= Paisley Magnet School =

American school in North Carolina

Paisley Magnet School cafeteria entrance in 2007

John W. Paisley Magnet School is a Middle school/High school located in Winston-Salem, North Carolina. It is home to the International Baccalaureate Middle Years program for students in grades six through ten. Paisley is a part of the Winston-Salem/Forsyth County Schools system. In 2007, Paisley was recognized as a Magnet School of excellence; one of five in North Carolina and only fifty in the United States. Paisley has been an accredited IB/MYP school since 2004. Marion Pittman-Couch was principal during Paisley's process to become recognized by the IBO and retired in 2007. Paisley Magnet School is currently searching for a new principal. Paisley houses more than 800 students from Forsyth County and the region. Students must complete a magnet school application for admission to Paisley if they are not a resident in Paisley's home school zone. The eleventh and twelfth grade IB Diploma Programme is housed at Parkland High School. The IB Primary Years Programme begins at Speas Elementary School for grades K-5.
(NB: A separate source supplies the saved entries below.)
/-! ## The regions -/

/-- Every address with its region. -/
theorem classify_cases (a : Word) :
    (classify a = .romBank0 ∧ 0x0000 ≤ a.toNat ∧ a.toNat < 0x4000) ∨
    (classify a = .romBank1 ∧ 0x4000 ≤ a.toNat ∧ a.toNat < 0x8000) ∨
    (classify a = .vram ∧ 0x8000 ≤ a.toNat ∧ a.toNat < 0xA000) ∨
    (classify a = .externalRam ∧ 0xA000 ≤ a.toNat ∧ a.toNat < 0xC000) ∨
    (classify a = .workRam0 ∧ 0xC000 ≤ a.toNat ∧ a.toNat < 0xD000) ∨
    (classify a = .workRam1 ∧ 0xD000 ≤ a.toNat ∧ a.toNat < 0xE000) ∨
    (classify a = .echoRam ∧ 0xE000 ≤ a.toNat ∧ a.toNat < 0xFE00) ∨
    (classify a = .oam ∧ 0xFE00 ≤ a.toNat ∧ a.toNat < 0xFEA0) ∨
    (classify a = .unusable ∧ 0xFEA0 ≤ a.toNat ∧ a.toNat < 0xFF00) ∨
    (classify a = .ioRegisters ∧ 0xFF00 ≤ a.toNat ∧ a.toNat < 0xFF80) ∨
    (classify a = .highRam ∧ 0xFF80 ≤ a.toNat ∧ a.toNat < 0xFFFF) ∨
    (classify a = .interruptEnable ∧ 0xFFFF ≤ a.toNat ∧ a.toNat < 0x10000) := by
  have top := a.isLt
  unfold classify
  dsimp only
  generalize a.toNat = n at top
  by_cases h0 : n < 0x4000
  · rw [if_pos h0]
    exact .inl ⟨rfl, by omega, h0⟩
  by_cases h1 : n < 0x8000
  · rw [if_neg h0, if_pos h1]
    exact .inr (.inl ⟨rfl, by omega, h1⟩)
  by_cases h2 : n < 0xA000
  · rw [if_neg h0, if_neg h1, if_pos h2]
    exact .inr (.inr (.inl ⟨rfl, by omega, h2⟩))
  by_cases h3 : n < 0xC000
  · rw [if_neg h0, if_neg h1, if_neg h2, if_pos h3]
    exact .inr (.inr (.inr (.inl ⟨rfl, by omega, h3⟩)))
  by_cases h4 : n < 0xD000
  · rw [if_neg h0, if_neg h1, if_neg h2, if_neg h3, if_pos h4]
    exact .inr (.inr (.inr (.inr (.inl ⟨rfl, by omega, h4⟩))))
  by_cases h5 : n < 0xE000
  · rw [if_neg h0, if_neg h1, if_neg h2, if_neg h3, if_neg h4, if_pos h5]
    exact .inr (.inr (.inr (.inr (.inr (.inl ⟨rfl, by omega, h5⟩)))))
  by_cases h6 : n < 0xFE00
  · rw [if_neg h0, if_neg h1, if_neg h2, if_neg h3, if_neg h4, if_neg h5, if_pos h6]
    exact .inr (.inr (.inr (.inr (.inr (.inr (.inl ⟨rfl, by omega, h6⟩))))))
  by_cases h7 : n < 0xFEA0
  · rw [if_neg h0, if_neg h1, if_neg h2, if_neg h3, if_neg h4, if_neg h5, if_neg h6, if_pos h7]
    exact .inr (.inr (.inr (.inr (.inr (.inr (.inr (.inl ⟨rfl, by omega, h7⟩)))))))
  by_cases h8 : n < 0xFF00
  · rw [if_neg h0, if_neg h1, if_neg h2, if_neg h3, if_neg h4, if_neg h5, if_neg h6, if_neg h7, if_pos h8]
    exact .inr (.inr (.inr (.inr (.inr (.inr (.inr (.inr (.inl ⟨rfl, by omega, h8⟩))))))))
  by_cases h9 : n < 0xFF80
  · rw [if_neg h0, if_neg h1, if_neg h2, if_neg h3, if_neg h4, if_neg h5, if_neg h6, if_neg h7, if_neg h8, if_pos h9]
    exact .inr (.inr (.inr (.inr (.inr (.inr (.inr (.inr (.inr (.inl ⟨rfl, by omega, h9⟩)))))))))
  by_cases h10 : n < 0xFFFF
  · rw [if_neg h0, if_neg h1, if_neg h2, if_neg h3, if_neg h4, if_neg h5, if_neg h6, if_neg h7, if_neg h8, if_neg h9, if_pos h10]
    exact .inr (.inr (.inr (.inr (.inr (.inr (.inr (.inr (.inr (.inr (.inl ⟨rfl, by omega, h10⟩))))))))))
  rw [if_neg h0, if_neg h1, if_neg h2, if_neg h3, if_neg h4, if_neg h5, if_neg h6, if_neg h7, if_neg h8, if_neg h9, if_neg h10]
  exact .inr (.inr (.inr (.inr (.inr (.inr (.inr (.inr (.inr (.inr (.inr ⟨rfl, by omega, top⟩))))))))))

theorem classify_romBank0 (a : Word) : classify a = .romBank0 ↔ 0x0000 ≤ a.toNat ∧ a.toNat < 0x4000 := by
  rcases classify_cases a with ⟨h, lo, hi⟩ | ⟨h, lo, hi⟩ | ⟨h, lo, hi⟩ | ⟨h, lo, hi⟩ | ⟨h, lo, hi⟩ | ⟨h, lo, hi⟩ | ⟨h, lo, hi⟩ |
    ⟨h, lo, hi⟩ | ⟨h, lo, hi⟩ | ⟨h, lo, hi⟩ | ⟨h, lo, hi⟩ | ⟨h, lo, hi⟩
  all_goals first | exact iff_of_true h (by omega) | (rw [h]; exact iff_of_false nofun (by omega))

theorem classify_romBank1 (a : Word) : classify a = .romBank1 ↔ 0x4000 ≤ a.toNat ∧ a.toNat < 0x8000 := by
  rcases classify_cases a with ⟨h, lo, hi⟩ | ⟨h, lo, hi⟩ | ⟨h, lo, hi⟩ | ⟨h, lo, hi⟩ | ⟨h, lo, hi⟩ | ⟨h, lo, hi⟩ | ⟨h, lo, hi⟩ |
    ⟨h, lo, hi⟩ | ⟨h, lo, hi⟩ | ⟨h, lo, hi⟩ | ⟨h, lo, hi⟩ | ⟨h, lo, hi⟩
  all_goals first | exact iff_of_true h (by omega) | (rw [h]; exact iff_of_false nofun (by omega))

theorem classify_vram (a : Word) : classify a = .vram ↔ 0x8000 ≤ a.toNat ∧ a.toNat < 0xA000 := by
  rcases classify_cases a with ⟨h, lo, hi⟩ | ⟨h, lo, hi⟩ | ⟨h, lo, hi⟩ | ⟨h, lo, hi⟩ | ⟨h, lo, hi⟩ | ⟨h, lo, hi⟩ | ⟨h, lo, hi⟩ |
    ⟨h, lo, hi⟩ | ⟨h, lo, hi⟩ | ⟨h, lo, hi⟩ | ⟨h, lo, hi⟩ | ⟨h, lo, hi⟩
  all_goals first | exact iff_of_true h (by omega) | (rw [h]; exact iff_of_false nofun (by omega))

theorem classify_externalRam (a : Word) : classify a = .externalRam ↔ 0xA000 ≤ a.toNat ∧ a.toNat < 0xC000 := by
  rcases classify_cases a with ⟨h, lo, hi⟩ | ⟨h, lo, hi⟩ | ⟨h, lo, hi⟩ | ⟨h, lo, hi⟩ | ⟨h, lo, hi⟩ | ⟨h, lo, hi⟩ | ⟨h, lo, hi⟩ |
    ⟨h, lo, hi⟩ | ⟨h, lo, hi⟩ | ⟨h, lo, hi⟩ | ⟨h, lo, hi⟩ | ⟨h, lo, hi⟩
  all_goals first | exact iff_of_true h (by omega) | (rw [h]; exact iff_of_false nofun (by omega))

theorem classify_workRam0 (a : Word) : classify a = .workRam0 ↔ 0xC000 ≤ a.toNat ∧ a.toNat < 0xD000 := by
  rcases classify_cases a with ⟨h, lo, hi⟩ | ⟨h, lo, hi⟩ | ⟨h, lo, hi⟩ | ⟨h, lo, hi⟩ | ⟨h, lo, hi⟩ | ⟨h, lo, hi⟩ | ⟨h, lo, hi⟩ |
    ⟨h, lo, hi⟩ | ⟨h, lo, hi⟩ | ⟨h, lo, hi⟩ | ⟨h, lo, hi⟩ | ⟨h, lo, hi⟩
  all_goals first | exact iff_of_true h (by omega) | (rw [h]; exact iff_of_false nofun (by omega))

theorem classify_workRam1 (a : Word) : classify a = .workRam1 ↔ 0xD000 ≤ a.toNat ∧ a.toNat < 0xE000 := by
  rcases classify_cases a with ⟨h, lo, hi⟩ | ⟨h, lo, hi⟩ | ⟨h, lo, hi⟩ | ⟨h, lo, hi⟩ | ⟨h, lo, hi⟩ | ⟨h, lo, hi⟩ | ⟨h, lo, hi⟩ |
    ⟨h, lo, hi⟩ | ⟨h, lo, hi⟩ | ⟨h, lo, hi⟩ | ⟨h, lo, hi⟩ | ⟨h, lo, hi⟩
  all_goals first | exact iff_of_true h (by omega) | (rw [h]; exact iff_of_false nofun (by omega))

theorem classify_echoRam (a : Word) : classify a = .echoRam ↔ 0xE000 ≤ a.toNat ∧ a.toNat < 0xFE00 := by
  rcases classify_cases a with ⟨h, lo, hi⟩ | ⟨h, lo, hi⟩ | ⟨h, lo, hi⟩ | ⟨h, lo, hi⟩ | ⟨h, lo, hi⟩ | ⟨h, lo, hi⟩ | ⟨h, lo, hi⟩ |
    ⟨h, lo, hi⟩ | ⟨h, lo, hi⟩ | ⟨h, lo, hi⟩ | ⟨h, lo, hi⟩ | ⟨h, lo, hi⟩
  all_goals first | exact iff_of_true h (by omega) | (rw [h]; exact iff_of_false nofun (by omega))

theorem classify_oam (a : Word) : classify a = .oam ↔ 0xFE00 ≤ a.toNat ∧ a.toNat < 0xFEA0 := by
  rcases classify_cases a with ⟨h, lo, hi⟩ | ⟨h, lo, hi⟩ | ⟨h, lo, hi⟩ | ⟨h, lo, hi⟩ | ⟨h, lo, hi⟩ | ⟨h, lo, hi⟩ | ⟨h, lo, hi⟩ |
    ⟨h, lo, hi⟩ | ⟨h, lo, hi⟩ | ⟨h, lo, hi⟩ | ⟨h, lo, hi⟩ | ⟨h, lo, hi⟩
  all_goals first | exact iff_of_true h (by omega) | (rw [h]; exact iff_of_false nofun (by omega))

theorem classify_unusable (a : Word) : classify a = .unusable ↔ 0xFEA0 ≤ a.toNat ∧ a.toNat < 0xFF00 := by
  rcases classify_cases a with ⟨h, lo, hi⟩ | ⟨h, lo, hi⟩ | ⟨h, lo, hi⟩ | ⟨h, lo, hi⟩ | ⟨h, lo, hi⟩ | ⟨h, lo, hi⟩ | ⟨h, lo, hi⟩ |
    ⟨h, lo, hi⟩ | ⟨h, lo, hi⟩ | ⟨h, lo, hi⟩ | ⟨h, lo, hi⟩ | ⟨h, lo, hi⟩
  all_goals first | exact iff_of_true h (by omega) | (rw [h]; exact iff_of_false nofun (by omega))

theorem classify_ioRegisters (a : Word) : classify a = .ioRegisters ↔ 0xFF00 ≤ a.toNat ∧ a.toNat < 0xFF80 := by
  rcases classify_cases a with ⟨h, lo, hi⟩ | ⟨h, lo, hi⟩ | ⟨h, lo, hi⟩ | ⟨h, lo, hi⟩ | ⟨h, lo, hi⟩ | ⟨h, lo, hi⟩ | ⟨h, lo, hi⟩ |
    ⟨h, lo, hi⟩ | ⟨h, lo, hi⟩ | ⟨h, lo, hi⟩ | ⟨h, lo, hi⟩ | ⟨h, lo, hi⟩
  all_goals first | exact iff_of_true h (by omega) | (rw [h]; exact iff_of_false nofun (by omega))

theorem classify_highRam (a : Word) : classify a = .highRam ↔ 0xFF80 ≤ a.toNat ∧ a.toNat < 0xFFFF := by
  rcases classify_cases a with ⟨h, lo, hi⟩ | ⟨h, lo, hi⟩ | ⟨h, lo, hi⟩ | ⟨h, lo, hi⟩ | ⟨h, lo, hi⟩ | ⟨h, lo, hi⟩ | ⟨h, lo, hi⟩ |
    ⟨h, lo, hi⟩ | ⟨h, lo, hi⟩ | ⟨h, lo, hi⟩ | ⟨h, lo, hi⟩ | ⟨h, lo, hi⟩
  all_goals first | exact iff_of_true h (by omega) | (rw [h]; exact iff_of_false nofun (by omega))

theorem classify_interruptEnable (a : Word) : classify a = .interruptEnable ↔ a = 0xFFFF := by
  rw [← BitVec.toNat_inj, show (0xFFFF : Word).toNat = 0xFFFF from rfl]
  rcases classify_cases a with ⟨h, lo, hi⟩ | ⟨h, lo, hi⟩ | ⟨h, lo, hi⟩ | ⟨h, lo, hi⟩ | ⟨h, lo, hi⟩ | ⟨h, lo, hi⟩ | ⟨h, lo, hi⟩ |
    ⟨h, lo, hi⟩ | ⟨h, lo, hi⟩ | ⟨h, lo, hi⟩ | ⟨h, lo, hi⟩ | ⟨h, lo, hi⟩
  all_goals first | exact iff_of_true h (by omega) | (rw [h]; exact iff_of_false nofun (by omega))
==Academics, student life==
Paisley offers several robotics and technology courses provided under a special grant awarded to the school. Paisley also has NASA-trained staff. Ray Alford teaches four robotics courses: 6th grade Robotics, 7th grade Robotics and Technology, 8th grade Exploring Robotics and Technology, and 9th/10th grade Fundamentals of Technology. The robotics courses often enter competitions and have had much success in recent years.

== Travel abroad trips ==
To complement the rigorous international focus of the IB Middle Years Programme, the school has organized an international trip abroad annually for several years. IB Coordinator Don Lail is the lead organizer of these trips, which are put together by EF Tours, and are not technically a "school-sanctioned" event. Eighth, ninth, and tenth grade students at Paisley are invited to travel.